- ACTION ITEM -
Read the records below and report each line in which "rper" occurs.

- ENTRIES PROVIDED -
━━━━

-- ==== Sys2Proof/Tests/Slice0.lean ====
section
/-! SUPPORT. Tests of the model. `smoke_` theorems: each well-formedness check refuses an ill-formed command. `test_` theorems: one step
against values worked out from the spec. `witness_` theorems: for each statement with hypotheses, states and operands that meet them, a
boundary value for each clause. -/

namespace Sys2Proof.Tests

open Sys2Proof Sys2Proof.Machine

/-! ### States -/

/-- Out of reset, started, in the work window after tick 0, shape 4 × 4 × 1. -/
def up : State :=
  { State.reset with
    pwr := { Pwr.reset with inReset := false }
    boot := { Boot.reset with stage := 11 }
    dom := { Domain.reset with tick0 := true, shape := 0x3C }
    frm := { Frm.reset with state := .work } }

def plan0 : Plan :=
  { head0 := 0, head1 := 0xFFFFFFFFFF, steps := [], tables := [], programs := [], moverLists := [], descs := [], nests := [],
    nestProgs := [], visits := [], windows := [], stripes := [], sinks := [], variants := [], training := none, layers := [],
    mbmap := [], lrtab := [], grpmul := [], experts := [], reds := [], integrity := 0, ckpt := none, persist := [], watches := [],
    portDecl := [], initTab := [], restoreTab := [], carry := [], shares := [16, 16, 16, 16, 16, 16], laneTabs := [], streams := [], pfp := 0,
    beyond := false, hosts := [], facts := { engines := [], tableBytes := 0, narrow := false } }

/-- Plan `q` runs as plan 0. -/
def running (q : Plan) (s : State) : State := { s with plans := [(0, { PlanSt.reset with pstate := .running, image := some q })] }

/-- Core 0 of tile 0. -/
def id0 : CoreId := ⟨0, 0, 0⟩

/-- Core 0 in the state `c`, about to issue `w`. -/
def coreAt (w : W128) (c : Core) : State :=
  { running { plan0 with programs := [w] } up with
    cores := [(0, { c with active := true })]
    tiles := [(0, { Tile.reset with progs := [(0, [w])] })] }

def instr (op body : Nat) : W128 := BitVec.ofNat 128 (op * 2 ^ 120 + body)

def clean : Xfer := Xfer.clean

/-! ### Well-formed commands: one ill-formed term for each check -/

def tick0 : TickIn :=
  { port := some 0, frame := 1, leader := 0, hops := 1, corr := 0, arrival := 0, predicted := 0, firstTx := 0, residence := 0 }
def vote1 : Vote :=
  { rank := 1, frame := 0, late := false, hold := false, directives := [], ports := List.replicate 6 .up, hears := 0, digest := 0,
    reports := [], faults := [], causes := [], vcodes := [0, 0, 0, 0], sealed := 0, switching := 0, period := 0, lull := 0, tickPtp := 0, unlocked := false,
    credits := [] }
def frame0 : DataFrame := { cls := 0, dest := 0, op := 0, poison := 0, line := 0, body := 0 }
def ident : IdBody := { serial := 7, rank := 1, port := 3, stepping := 0xB0, shape := 0xF0, pfp := [0, 0, 0, 0] }
def report1 : LinkReport := { rank := 1, ports := List.replicate 6 (.up, 0), pfp := [0, 0, 0, 0] }
def datagram : DataDg := { src := 1, rank := 0, stream := 3, epoch := 0, seq := 0, body := [1], formOk := true }
def ackDg : AckDg := { rank := 0, stream := 3, epoch := 0, cum := 1, window := 4, ranges := [], rttUs := 10 }
def dirIn (op a b c : Nat) : DirIn := { port := 0, rank := 0, src := 1, udp := 9, words := [BitVec.ofNat 64 (op * 2 ^ 56 + a), BitVec.ofNat 64 b, BitVec.ofNat 64 c, 0] }
/-- A good management header of TYPE `t` and LEN `n` for rank 0. -/
def goush0 (t n : Nat) : GoushHdr := { typ := t, len := n }
def watch1 : WatchRec :=
  { plan := 0, rank := 1, step := 0, first := 0, grace := 0, part := false, ranks := 1, rate0 := 0, layers := [], formats := [] }
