-- ==== Sys2Proof/Machine/Counter.lean ====
section
/-! DEFINITION. 42_counter.md: the fold, the projection, the counting-tick handler and the counter commands. -/

namespace Sys2Proof.Machine

/-- `fold(v)` of R172: one correction by 10000 towards [0, 9999]. -/
def fold (v : Word) : Word :=
  let n := s32 v
  u32 (if n > 9999 then n - 10000 else if n < 0 then n + 10000 else n)

/-- The character of a decimal digit: 0x30 + d (R173). -/
def digitChar (d : Nat) : Byte := 0x30 + BitVec.ofNat 8 d

/-- The four decimal digits of a number below 10000, thousands first (R173). -/
def decimalWindow (n : Nat) : Window :=
  #v[digitChar (n / 1000), digitChar (n / 100 % 10), digitChar (n / 10 % 10), digitChar (n % 10)]

/-- `proj(v)` of R173: the four decimal digits of s32(v) mod 10000, thousands first. -/
def proj (v : Word) : Window := decimalWindow (s32 v % 10000).toNat

/-- A counting step: apply C_INC in the configured direction, modulo 2^32 (R171, R185). -/
def countStep (dir : Direction) (v inc : Word) : Word :=
  match dir with
  | .increase => v + inc
  | .decrease => v - inc

/-- The counter slot after a counting tick (R171). -/
def counterTick (c : Counter) : Counter :=
  if c.pause then c
  else
    let cur := countStep c.dir c.cur c.inc
    { c with
      cur := cur
      norm := fold (countStep c.dir c.norm c.inc)
      pause := counterHalt c.stopEn cur c.stop }

/-- CNT_TICK (R171): the display buffer is written whether the counter is paused or not. -/
def cntTick (s : State) : State :=
  let c := counterTick s.counter
  (s.setCounter c).setDbuf (proj c.norm)

/-- CNT_CONFIG (R170): START is not folded and the display buffer is not written. -/
def execCntConfig (rs asc : SourceCode) (stopEn : Bool) (dir : Byte) (start inc stop aper rper : Word) (s : State) :
    Outcome :=
  match configSources rs asc, directionOf dir with
  | some (r, a), some d =>
    .next (bindSources r rper (some a) aper
      ((s.setCounter
        { start := start, cur := start, norm := start, inc := inc, dir := d, stop := stop, stopEn := stopEn,
          pause := false }).setActive .counter))
  | _, _ => ignore s

/-- CNT_PAUSE (R174). -/
def execCntPause (s : State) : Outcome := .next (s.setCounter { s.counter with pause := true })

/-- CNT_RESUME (R175). -/
def execCntResume (s : State) : Outcome := .next (s.setCounter { s.counter with pause := false })

/-- CNT_TOGGLE (R176). -/
def execCntToggle (s : State) : Outcome := .next (s.setCounter { s.counter with pause := toggled s.counter.pause })

/-- CNT_RESET (R177). -/
def execCntReset (s : State) : Outcome :=
  .next (s.setCounter { s.counter with cur := s.counter.start, norm := s.counter.start, pause := false })

/-- CNT_SET_COUNT (R178). -/
def execCntSetCount (v : Word) (s : State) : Outcome :=
  .next (s.setCounter { s.counter with start := v, cur := v, norm := v, pause := false })

/-- CNT_SET_INC (R179). -/
def execCntSetInc (v : Word) (s : State) : Outcome := .next (s.setCounter { s.counter with inc := v })

/-- CNT_SET_DIR (R180): an unrecognized code is ignored. -/
def execCntSetDir (dir : Byte) (s : State) : Outcome :=
  match directionOf dir with
  | some d => .next (s.setCounter { s.counter with dir := d })
  | none => ignore s

/-- CNT_SET_STOP (R181). -/
def execCntSetStop (v : Word) (s : State) : Outcome :=
  .next (s.setCounter { s.counter with stop := v, stopEn := true, pause := setStopPause v s.counter.cur })

/-- CNT_CLEAR_STOP (R182). -/
def execCntClearStop (s : State) : Outcome := .next (s.setCounter { s.counter with stopEn := false })

/-- CNT_READ_NORM (R183). -/
def execCntReadNorm (s : State) : Outcome := .next (s.emit [.resp s.counter.norm])

/-- CNT_READ_RAW (R184). -/
def execCntReadRaw (s : State) : Outcome := .next (s.emit [.resp s.counter.cur])

end Sys2Proof.Machine
end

━━━━

- SOLUTION TO THE PROBLEM -
def execCntConfig (rs asc : SourceCode) (stopEn : Bool) (dir : Byte) (start inc stop aper rper : Word) (s : State) :
    .next (bindSources r rper (some a) aper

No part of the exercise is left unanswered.